**DESCRIPTION OF THE TASK**
Retype, without alteration, each line from the line containing "State.setKeySlot_since | apply State.event_since" to the final line of the records.

Dataset excerpts:

@[simp] theorem State.syncDispatch_variant (s : State) (cluster : Nat) : (State.syncDispatch s cluster).variant = s.variant := by
  unfold State.syncDispatch; rfl
@[simp] theorem State.syncDispatch_now (s : State) (cluster : Nat) : (State.syncDispatch s cluster).now = s.now := by
  unfold State.syncDispatch; rfl
@[simp] theorem State.syncDispatch_isl (s : State) (cluster : Nat) : (State.syncDispatch s cluster).isl = s.isl := by
  unfold State.syncDispatch; rfl
@[simp] theorem State.syncDispatch_mem (s : State) (cluster : Nat) : (State.syncDispatch s cluster).mem = s.mem := by
  unfold State.syncDispatch; rfl
@[simp] theorem State.syncDispatch_fab (s : State) (cluster : Nat) : (State.syncDispatch s cluster).fab = s.fab := by
  unfold State.syncDispatch; rfl
@[simp] theorem State.syncDispatch_icu (s : State) (cluster : Nat) : (State.syncDispatch s cluster).icu = s.icu := by
  unfold State.syncDispatch; rfl
@[simp] theorem State.syncDispatch_glm (s : State) (cluster : Nat) : (State.syncDispatch s cluster).glm = s.glm := by
  unfold State.syncDispatch; rfl
@[simp] theorem State.syncDispatch_gnm (s : State) (cluster : Nat) : (State.syncDispatch s cluster).gnm = s.gnm := by
  unfold State.syncDispatch; rfl
@[simp] theorem State.syncDispatch_str (s : State) (cluster : Nat) : (State.syncDispatch s cluster).str = s.str := by
  unfold State.syncDispatch; rfl
@[simp] theorem State.syncDispatch_net (s : State) (cluster : Nat) : (State.syncDispatch s cluster).net = s.net := by
  unfold State.syncDispatch; rfl
@[simp] theorem State.syncDispatch_epf (s : State) (cluster : Nat) : (State.syncDispatch s cluster).epf = s.epf := by
  unfold State.syncDispatch; rfl
@[simp] theorem State.syncDispatch_xbr (s : State) (cluster : Nat) : (State.syncDispatch s cluster).xbr = s.xbr := by
  unfold State.syncDispatch; rfl
@[simp] theorem State.syncDispatch_cph (s : State) (cluster : Nat) : (State.syncDispatch s cluster).cph = s.cph := by
  unfold State.syncDispatch; rfl
@[simp] theorem State.syncDispatch_shd (s : State) (cluster : Nat) : (State.syncDispatch s cluster).shd = s.shd := by
  unfold State.syncDispatch; rfl
@[simp] theorem State.syncDispatch_spm (s : State) (cluster : Nat) : (State.syncDispatch s cluster).spm = s.spm := by
  unfold State.syncDispatch; rfl
@[simp] theorem State.syncDispatch_fct (s : State) (cluster : Nat) : (State.syncDispatch s cluster).fct = s.fct := by
  unfold State.syncDispatch; rfl
@[simp] theorem State.syncDispatch_sys (s : State) (cluster : Nat) : (State.syncDispatch s cluster).sys = s.sys := by
  unfold State.syncDispatch; rfl
@[simp] theorem State.syncDispatch_frames (s : State) (cluster : Nat) : (State.syncDispatch s cluster).frames = s.frames := by
  unfold State.syncDispatch; rfl
@[simp] theorem State.syncDispatch_out (s : State) (cluster : Nat) : (State.syncDispatch s cluster).out = s.out := by
  unfold State.syncDispatch; rfl
@[simp] theorem State.syncDispatch_draws (s : State) (cluster : Nat) : (State.syncDispatch s cluster).draws = s.draws := by
  unfold State.syncDispatch; rfl
@[simp] theorem State.syncDispatch_pending (s : State) (cluster : Nat) : (State.syncDispatch s cluster).pending = s.pending := by
  unfold State.syncDispatch; rfl
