theorem State.putKey_still (s : State) (idx : Nat) (k : KeyEntry) (hs : s.still = K) : (State.putKey s idx k).still = K := by
  unfold State.putKey
  repeat' (first
    | (with_reducible first
        | assumption | apply State.store_still | refine still_foldl ?_ (fun x y hx => ?_)
        | refine still_foldl_fst ?_ (fun x y hx => ?_))
    | (extract_lets +onlyGivenNames t; refine still_cut (K := K) (t := t) ?_ ?_; all_goals first | (intro ht; clear_value t) | subst t)
    | extract_lets +onlyGivenNames t | split | (refine still_fst ?_ (by with_reducible assumption))
    | (refine still_snd ?_ (by with_reducible assumption)) | (with_reducible intro x) | dsimp +zetaDelta only)

theorem State.holdKey_still (s : State) (mkey : Nat) (hs : s.still = K) : (State.holdKey s mkey).still = K := by
  unfold State.holdKey
  repeat' (first
    | (with_reducible first
        | assumption | apply State.putKey_still | refine still_foldl ?_ (fun x y hx => ?_)
        | refine still_foldl_fst ?_ (fun x y hx => ?_))
    | (extract_lets +onlyGivenNames t; refine still_cut (K := K) (t := t) ?_ ?_; all_goals first | (intro ht; clear_value t) | subst t)
    | extract_lets +onlyGivenNames t | split | (refine still_fst ?_ (by with_reducible assumption))
    | (refine still_snd ?_ (by with_reducible assumption)) | (with_reducible intro x) | dsimp +zetaDelta only)

theorem State.dropKey_still (s : State) (mkey : Nat) (hs : s.still = K) : (State.dropKey s mkey).still = K := by
  unfold State.dropKey
  repeat' (first
    | (with_reducible first
        | assumption | apply State.putKey_still | refine still_foldl ?_ (fun x y hx => ?_)
        | refine still_foldl_fst ?_ (fun x y hx => ?_))
    | (extract_lets +onlyGivenNames t; refine still_cut (K := K) (t := t) ?_ ?_; all_goals first | (intro ht; clear_value t) | subst t)
    | extract_lets +onlyGivenNames t | split | (refine still_fst ?_ (by with_reducible assumption))
    | (refine still_snd ?_ (by with_reducible assumption)) | (with_reducible intro x) | dsimp +zetaDelta only)

theorem State.wireNext_still (s : State) (hs : s.still = K) : (State.wireNext s).still = K := by
  unfold State.wireNext
  dsimp only
  split
  · exact hs
  · split
    · exact hs
    · exact hs

theorem State.pushFrame_still (s : State) (f : MirFrame) (hs : s.still = K) : (State.pushFrame s f).still = K := by
  unfold State.pushFrame
  repeat' (first
    | (with_reducible first
        | assumption | apply State.wireNext_still | refine still_foldl ?_ (fun x y hx => ?_)
        | refine still_foldl_fst ?_ (fun x y hx => ?_))
    | (extract_lets +onlyGivenNames t; refine still_cut (K := K) (t := t) ?_ ?_; all_goals first | (intro ht; clear_value t) | subst t)
    | extract_lets +onlyGivenNames t | split | (refine still_fst ?_ (by with_reducible assumption))
    | (refine still_snd ?_ (by with_reducible assumption)) | (with_reducible intro x) | dsimp +zetaDelta only)

theorem State.mirror_still (s : State) (kind : MirKind) (args : List Nat) (b : Bytes) (hs : s.still = K)
    : (State.mirror s kind args b).still = K := by
  unfold State.mirror
  repeat' (first
    | (with_reducible first
        | assumption | apply State.pushFrame_still | refine still_foldl ?_ (fun x y hx => ?_)
        | refine still_foldl_fst ?_ (fun x y hx => ?_))
    | (extract_lets +onlyGivenNames t; refine still_cut (K := K) (t := t) ?_ ?_; all_goals first | (intro ht; clear_value t) | subst t)
    | extract_lets +onlyGivenNames t | split | (refine still_fst ?_ (by with_reducible assumption))
    | (refine still_snd ?_ (by with_reducible assumption)) | (with_reducible intro x) | dsimp +zetaDelta only)

theorem State.mirrorLog_still (s : State) (r : LogRec) (hs : s.still = K) : (State.mirrorLog s r).still = K := by
  unfold State.mirrorLog
  repeat' (first
    | (with_reducible first
        | assumption | apply State.pushFrame_still | apply State.record_still
        | refine still_foldl ?_ (fun x y hx => ?_) | refine still_foldl_fst ?_ (fun x y hx => ?_))
    | (extract_lets +onlyGivenNames t; refine still_cut (K := K) (t := t) ?_ ?_; all_goals first | (intro ht; clear_value t) | subst t)
    | extract_lets +onlyGivenNames t | split | (refine still_fst ?_ (by with_reducible assumption))
    | (refine still_snd ?_ (by with_reducible assumption)) | (with_reducible intro x) | dsimp +zetaDelta only)

theorem State.logRec_still (s : State) (k : LogKind) (hs : s.still = K) : (State.logRec s k).1.still = K := by
  unfold State.logRec
  repeat' (first
    | (with_reducible first
        | assumption | apply State.mirrorLog_still | refine still_foldl ?_ (fun x y hx => ?_)
        | refine still_foldl_fst ?_ (fun x y hx => ?_))
    | (extract_lets +onlyGivenNames t; refine still_cut (K := K) (t := t) ?_ ?_; all_goals first | (intro ht; clear_value t) | subst t)
    | extract_lets +onlyGivenNames t | split | (refine still_fst ?_ (by with_reducible assumption))
    | (refine still_snd ?_ (by with_reducible assumption)) | (with_reducible intro x) | dsimp +zetaDelta only)

theorem State.touch_still (s : State) (hs : s.still = K) : (State.touch s).still = K := by
  unfold State.touch
  repeat' (first
    | (with_reducible first
        | assumption | refine still_foldl ?_ (fun x y hx => ?_) | refine still_foldl_fst ?_ (fun x y hx => ?_))
    | (extract_lets +onlyGivenNames t; refine still_cut (K := K) (t := t) ?_ ?_; all_goals first | (intro ht; clear_value t) | subst t)
    | extract_lets +onlyGivenNames t | split | (refine still_fst ?_ (by with_reducible assumption))
    | (refine still_snd ?_ (by with_reducible assumption)) | (with_reducible intro x) | dsimp +zetaDelta only)

theorem State.setFunc_still (s : State) (f : Nat) (x : EpFunc) (hs : s.still = K) : (State.setFunc s f x).still = K := by
  unfold State.setFunc
  repeat' (first
    | (with_reducible first
        | assumption | refine still_foldl ?_ (fun x y hx => ?_) | refine still_foldl_fst ?_ (fun x y hx => ?_))
    | (extract_lets +onlyGivenNames t; refine still_cut (K := K) (t := t) ?_ ?_; all_goals first | (intro ht; clear_value t) | subst t)
    | extract_lets +onlyGivenNames t | split | (refine still_fst ?_ (by with_reducible assumption))
    | (refine still_snd ?_ (by with_reducible assumption)) | (with_reducible intro x) | dsimp +zetaDelta only)

theorem State.syncEgress_still (s : State) (pt : Nat) (hs : s.still = K) : (State.syncEgress s pt).still = K := by
  unfold State.syncEgress
  repeat' (first
    | (with_reducible first
        | assumption | refine still_foldl ?_ (fun x y hx => ?_) | refine still_foldl_fst ?_ (fun x y hx => ?_))
    | (extract_lets +onlyGivenNames t; refine still_cut (K := K) (t := t) ?_ ?_; all_goals first | (intro ht; clear_value t) | subst t)
    | extract_lets +onlyGivenNames t | split | (refine still_fst ?_ (by with_reducible assumption))
    | (refine still_snd ?_ (by with_reducible assumption)) | (with_reducible intro x) | dsimp +zetaDelta only)

theorem State.pushEgress_still (s : State) (pt cls : Nat) (w : EgWhat) (cpl : Option Cpl) (more : Bool) (hs : s.still = K)
    : (State.pushEgress s pt cls w cpl more).still = K := by
  unfold State.pushEgress
  repeat' (first
    | (with_reducible first
        | assumption | apply State.syncEgress_still | refine still_foldl ?_ (fun x y hx => ?_)
        | refine still_foldl_fst ?_ (fun x y hx => ?_))
    | (extract_lets +onlyGivenNames t; refine still_cut (K := K) (t := t) ?_ ?_; all_goals first | (intro ht; clear_value t) | subst t)
    | extract_lets +onlyGivenNames t | split | (refine still_fst ?_ (by with_reducible assumption))
    | (refine still_snd ?_ (by with_reducible assumption)) | (with_reducible intro x) | dsimp +zetaDelta only)

theorem State.setOdt_still (s : State) (c : Nat) (x : OdtConn) (hs : s.still = K) : (State.setOdt s c x).still = K := by
  unfold State.setOdt
  repeat' (first
    | (with_reducible first
        | assumption | refine still_foldl ?_ (fun x y hx => ?_) | refine still_foldl_fst ?_ (fun x y hx => ?_))
    | (extract_lets +onlyGivenNames t; refine still_cut (K := K) (t := t) ?_ ?_; all_goals first | (intro ht; clear_value t) | subst t)
    | extract_lets +onlyGivenNames t | split | (refine still_fst ?_ (by with_reducible assumption))
    | (refine still_snd ?_ (by with_reducible assumption)) | (with_reducible intro x) | dsimp +zetaDelta only)

theorem State.odtWire_still (s : State) (k cls qpn flags seq : Nat) (msg : OdtOut) (hs : s.still = K)
    : (State.odtWire s k cls qpn flags seq msg).still = K := by
  unfold State.odtWire
  repeat' (first
    | (with_reducible first
        | assumption | apply State.sendAs_still | refine still_foldl ?_ (fun x y hx => ?_)
        | refine still_foldl_fst ?_ (fun x y hx => ?_))
    | (extract_lets +onlyGivenNames t; refine still_cut (K := K) (t := t) ?_ ?_; all_goals first | (intro ht; clear_value t) | subst t)
    | extract_lets +onlyGivenNames t | split | (refine still_fst ?_ (by with_reducible assumption))
    | (refine still_snd ?_ (by with_reducible assumption)) | (with_reducible intro x) | dsimp +zetaDelta only)

theorem State.odtEmit_still (s : State) (k cls qpn flags : Nat) (msg : OdtOut) (hs : s.still = K)
    : (State.odtEmit s k cls qpn flags msg).still = K := by
  unfold State.odtEmit
  repeat' (first
    | (with_reducible first
        | assumption | apply State.setOdt_still | apply State.odtWire_still | refine still_foldl ?_ (fun x y hx => ?_)
        | refine still_foldl_fst ?_ (fun x y hx => ?_))
    | (extract_lets +onlyGivenNames t; refine still_cut (K := K) (t := t) ?_ ?_; all_goals first | (intro ht; clear_value t) | subst t)
    | extract_lets +onlyGivenNames t | split | (refine still_fst ?_ (by with_reducible assumption))
    | (refine still_snd ?_ (by with_reducible assumption)) | (with_reducible intro x) | dsimp +zetaDelta only)

theorem State.odtAgain_still (s : State) (k seq : Nat) (hs : s.still = K) : (State.odtAgain s k seq).still = K := by
  unfold State.odtAgain
  repeat' (first
    | (with_reducible first
        | assumption | apply State.setOdt_still | apply State.count_still | apply State.odtWire_still
        | refine still_foldl ?_ (fun x y hx => ?_) | refine still_foldl_fst ?_ (fun x y hx => ?_))
    | (extract_lets +onlyGivenNames t; refine still_cut (K := K) (t := t) ?_ ?_; all_goals first | (intro ht; clear_value t) | subst t)
    | extract_lets +onlyGivenNames t | split | (refine still_fst ?_ (by with_reducible assumption))
    | (refine still_snd ?_ (by with_reducible assumption)) | (with_reducible intro x) | dsimp +zetaDelta only)

theorem State.heldSend_still (s : State) (h : HeldFrame) (hs : s.still = K) : (State.heldSend s h).still = K := by
  unfold State.heldSend
  repeat' (first
    | (with_reducible first
        | assumption | apply State.odtEmit_still | apply State.odtAgain_still | apply State.sendAs_still
        | refine still_foldl ?_ (fun x y hx => ?_) | refine still_foldl_fst ?_ (fun x y hx => ?_))
    | (extract_lets +onlyGivenNames t; refine still_cut (K := K) (t := t) ?_ ?_; all_goals first | (intro ht; clear_value t) | subst t)
    | extract_lets +onlyGivenNames t | split | (refine still_fst ?_ (by with_reducible assumption))
    | (refine still_snd ?_ (by with_reducible assumption)) | (with_reducible intro x) | dsimp +zetaDelta only)
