theorem State.putPointer_since (s : State) (slot trial : Nat) (hs : s.since P)
    : (State.putPointer s slot trial).since P := by
  unfold State.putPointer
  repeat' with_reducible first | assumption | apply State.withPointers_since

theorem State.compact_since (s : State) (hs : s.since P) : (State.compact s).since P := by
  unfold State.compact
  repeat' (first
    | (with_reducible first | assumption | apply State.emit_since | refine since_foldl_fst ?_ (fun x y hx => ?_))
    | simp -zeta only [↓State.since_mk] | extract_lets +onlyGivenNames t)

theorem State.placeRecord_since (s : State) (r : CfgRec) (hs : s.since P) : (State.placeRecord s r).since P := by
  unfold State.placeRecord
  repeat' (first
    | (with_reducible first | assumption | apply State.emit_since | apply State.compact_since)
    | simp -zeta only [↓State.since_mk]
    | (extract_lets +onlyGivenNames t; refine State.since_cut (P := P) (t := t) ?_ ?_; all_goals first | (intro ht; clear_value t) | subst t)
    | extract_lets +onlyGivenNames t | split)

theorem State.syncDispatch_since (s : State) (cluster : Nat) (hs : s.since P) : (State.syncDispatch s cluster).since P := by
  unfold State.syncDispatch
  repeat' (first | with_reducible assumption | simp -zeta only [↓State.since_mk] | extract_lets +onlyGivenNames t)

theorem State.syncAll_since (s : State) (hs : s.since P) : (State.syncAll s).since P := by
  unfold State.syncAll
  repeat' with_reducible first
    | assumption | apply State.syncDispatch_since | refine State.since_foldl ?_ (fun x y hx => ?_)

theorem State.makeReady_since (s : State) (seq : Nat) (hs : s.since P) : (State.makeReady s seq).since P := by
  unfold State.makeReady
  repeat' (first | (with_reducible first | assumption | apply State.updCmd_since) | simp -zeta only [↓State.since_mk])

theorem State.setShaperEntry_since (s : State) (tenant : Nat) (e : ShaperEntry) (hs : s.since P)
    : (State.setShaperEntry s tenant e).since P := by
  unfold State.setShaperEntry
  repeat' (first | with_reducible assumption | simp -zeta only [↓State.since_mk])

theorem State.clsCount_since (s : State) (r : Reg) (tenant i : Nat) (hs : s.since P)
    : (State.clsCount s r tenant i).since P := by
  unfold State.clsCount
  repeat' (first
    | (with_reducible first | assumption | apply State.count_since | apply State.setShaperEntry_since)
    | (extract_lets +onlyGivenNames t; refine State.since_cut (P := P) (t := t) ?_ ?_; all_goals first | (intro ht; clear_value t) | subst t)
    | split)

theorem State.applyColour_since (s : State) (seq : Nat) (col : Colour) (hs : s.since P)
    : (State.applyColour s seq col).since P := by
  unfold State.applyColour
  repeat' (first
    | (with_reducible first
        | assumption | apply State.clsCount_since | apply State.updCmd_since | apply State.makeReady_since)
    | split)

theorem State.holdCmd_since (s : State) (seq : Nat) (hs : s.since P) : (State.holdCmd s seq).since P := by
  unfold State.holdCmd
  repeat' with_reducible first | assumption | apply State.updCmd_since | apply State.clsCount_since

theorem State.police_since (s : State) (seq : Nat) (hs : s.since P) : (State.police s seq).since P := by
  unfold State.police
  repeat' (first
    | (with_reducible first
        | assumption | apply State.makeReady_since | apply State.holdCmd_since | apply State.setShaperEntry_since
        | apply State.applyColour_since)
    | extract_lets +onlyGivenNames t | split)

theorem State.classify_since (s : State) (seq : Nat) (hs : s.since P) : (State.classify s seq).since P := by
  unfold State.classify
  repeat' (first
    | (with_reducible first
        | assumption | apply State.updCmd_since | apply State.police_since | apply State.clsCount_since
        | apply State.callHook_since)
    | extract_lets +onlyGivenNames t | split)

theorem State.classResult_since (s : State) (seq : Nat) (r : Option Nat) (hs : s.since P)
    : (State.classResult s seq r).since P := by
  unfold State.classResult
  repeat' (first
    | (with_reducible first
        | assumption | apply State.updCmd_since | apply State.police_since | apply State.clsCount_since)
    | extract_lets +onlyGivenNames t | split)

theorem State.reject_since (s : State) (seq status info : Nat) (hs : s.since P)
    : (State.reject s seq status info).since P := by
  unfold State.reject
  repeat' with_reducible first | assumption | apply State.finishCore_since

theorem State.enter_since (s : State) (seq : Nat) (hs : s.since P) : (State.enter s seq).since P := by
  unfold State.enter
  repeat' (first
    | (with_reducible first
        | assumption | apply State.count_since | apply State.updCmd_since | apply State.reject_since
        | apply State.holdKey_since | apply State.classify_since | apply State.callHook_since)
    | (extract_lets +onlyGivenNames t; refine State.since_cut (P := P) (t := t) ?_ ?_; all_goals first | (intro ht; clear_value t) | subst t)
    | extract_lets +onlyGivenNames t | split)
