-- ==== Sys2Proof/Laws/SinceMedia.lean ====
section
/-! SUPPORT. The invariant, and what a step never takes back, through every operation of stripes, members and class 7. -/

namespace Sys2Proof.Machine

variable {P : Past}

theorem State.setKeySlot_since (s : State) (i : Nat) (k : KeySlot) (hs : s.since P) : (State.setKeySlot s i k).since P := by
  unfold State.setKeySlot
  repeat' (first | with_reducible assumption | simp -zeta only [↓State.since_mk])

theorem State.raiseMark_since (s : State) (i : Nat) (hs : s.since P) : (State.raiseMark s i).since P := by
  unfold State.raiseMark
  repeat' (first
    | (with_reducible first
        | assumption | apply State.setKeySlot_since | apply State.cfgPut_since | apply State.touch_since)
    | extract_lets +onlyGivenNames t | split)

theorem State.markCheck_since (s : State) (i : Nat) (hs : s.since P) : (State.markCheck s i).since P := by
  unfold State.markCheck
  repeat' (first
    | (with_reducible first | assumption | apply State.setKeySlot_since)
    | extract_lets +onlyGivenNames t | split)

theorem State.takeGen_since (s : State) (i : Nat) (limited : Bool) (hs : s.since P)
    : (State.takeGen s i limited).1.since P := by
  unfold State.takeGen
  repeat' (first
    | (with_reducible first
        | assumption | apply State.raiseMark_since | apply State.setKeySlot_since | apply State.event_since
        | apply State.touch_since)
    | (extract_lets +onlyGivenNames t; refine State.since_cut (P := P) (t := t) ?_ ?_; all_goals first | (intro ht; clear_value t) | subst t)
    | extract_lets +onlyGivenNames t | split)

theorem State.storeStaged_since (s : State) (a n : Nat) (b : Bytes) (hs : s.since P)
    : (State.storeStaged s a n b).since P := by
  induction n generalizing s a b with
  | zero => exact hs
  | succ n ih =>
    unfold State.storeStaged
    repeat' (first
      | (with_reducible first | assumption | apply State.store_since | apply State.count_since | apply ih)
      | split)

theorem State.laneMessage_since (s : State) (n cls : Nat) (hs : s.since P) : (State.laneMessage s n cls).since P := by
  unfold State.laneMessage
  repeat' (first
    | (with_reducible first | assumption | apply State.count_since)
    | simp -zeta only [↓State.since_mk]
    | (extract_lets +onlyGivenNames t; refine State.since_cut (P := P) (t := t) ?_ ?_; all_goals first | (intro ht; clear_value t) | subst t)
    | extract_lets +onlyGivenNames t | split)

theorem State.syncDrive_since (s : State) (sl : Nat) (hs : s.since P) : (State.syncDrive s sl).since P := by
  unfold State.syncDrive
  repeat' (first | with_reducible assumption | simp -zeta only [↓State.since_mk] | extract_lets +onlyGivenNames t)

theorem State.addMem_since (s : State) (slot : Nat) (op : MemOp) (lba n : Nat) (data : Bytes) (cls : Nat) (who : MemFor) (cells : Nat) (hs : s.since P)
    : (State.addMem s slot op lba n data cls who cells).since P := by
  unfold State.addMem
  repeat' (first
    | (with_reducible first | assumption | apply State.syncDrive_since)
    | simp -zeta only [↓State.since_mk])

**YOUR RESPONSE**
        | assumption | apply State.raiseMark_since | apply State.setKeySlot_since | apply State.event_since
        | apply State.touch_since)
    | (extract_lets +onlyGivenNames t; refine State.since_cut (P := P) (t := t) ?_ ?_; all_goals first | (intro ht; clear_value t) | subst t)
    | extract_lets +onlyGivenNames t | split)

theorem State.storeStaged_since (s : State) (a n : Nat) (b : Bytes) (hs : s.since P)
    : (State.storeStaged s a n b).since P := by
  induction n generalizing s a b with
  | zero => exact hs
  | succ n ih =>
    unfold State.storeStaged
    repeat' (first
      | (with_reducible first | assumption | apply State.store_since | apply State.count_since | apply ih)
      | split)

theorem State.laneMessage_since (s : State) (n cls : Nat) (hs : s.since P) : (State.laneMessage s n cls).since P := by
  unfold State.laneMessage
  repeat' (first
    | (with_reducible first | assumption | apply State.count_since)
    | simp -zeta only [↓State.since_mk]
    | (extract_lets +onlyGivenNames t; refine State.since_cut (P := P) (t := t) ?_ ?_; all_goals first | (intro ht; clear_value t) | subst t)
    | extract_lets +onlyGivenNames t | split)

theorem State.syncDrive_since (s : State) (sl : Nat) (hs : s.since P) : (State.syncDrive s sl).since P := by
  unfold State.syncDrive
  repeat' (first | with_reducible assumption | simp -zeta only [↓State.since_mk] | extract_lets +onlyGivenNames t)

theorem State.addMem_since (s : State) (slot : Nat) (op : MemOp) (lba n : Nat) (data : Bytes) (cls : Nat) (who : MemFor) (cells : Nat) (hs : s.since P)
    : (State.addMem s slot op lba n data cls who cells).since P := by
  unfold State.addMem
  repeat' (first
    | (with_reducible first | assumption | apply State.syncDrive_since)
    | simp -zeta only [↓State.since_mk])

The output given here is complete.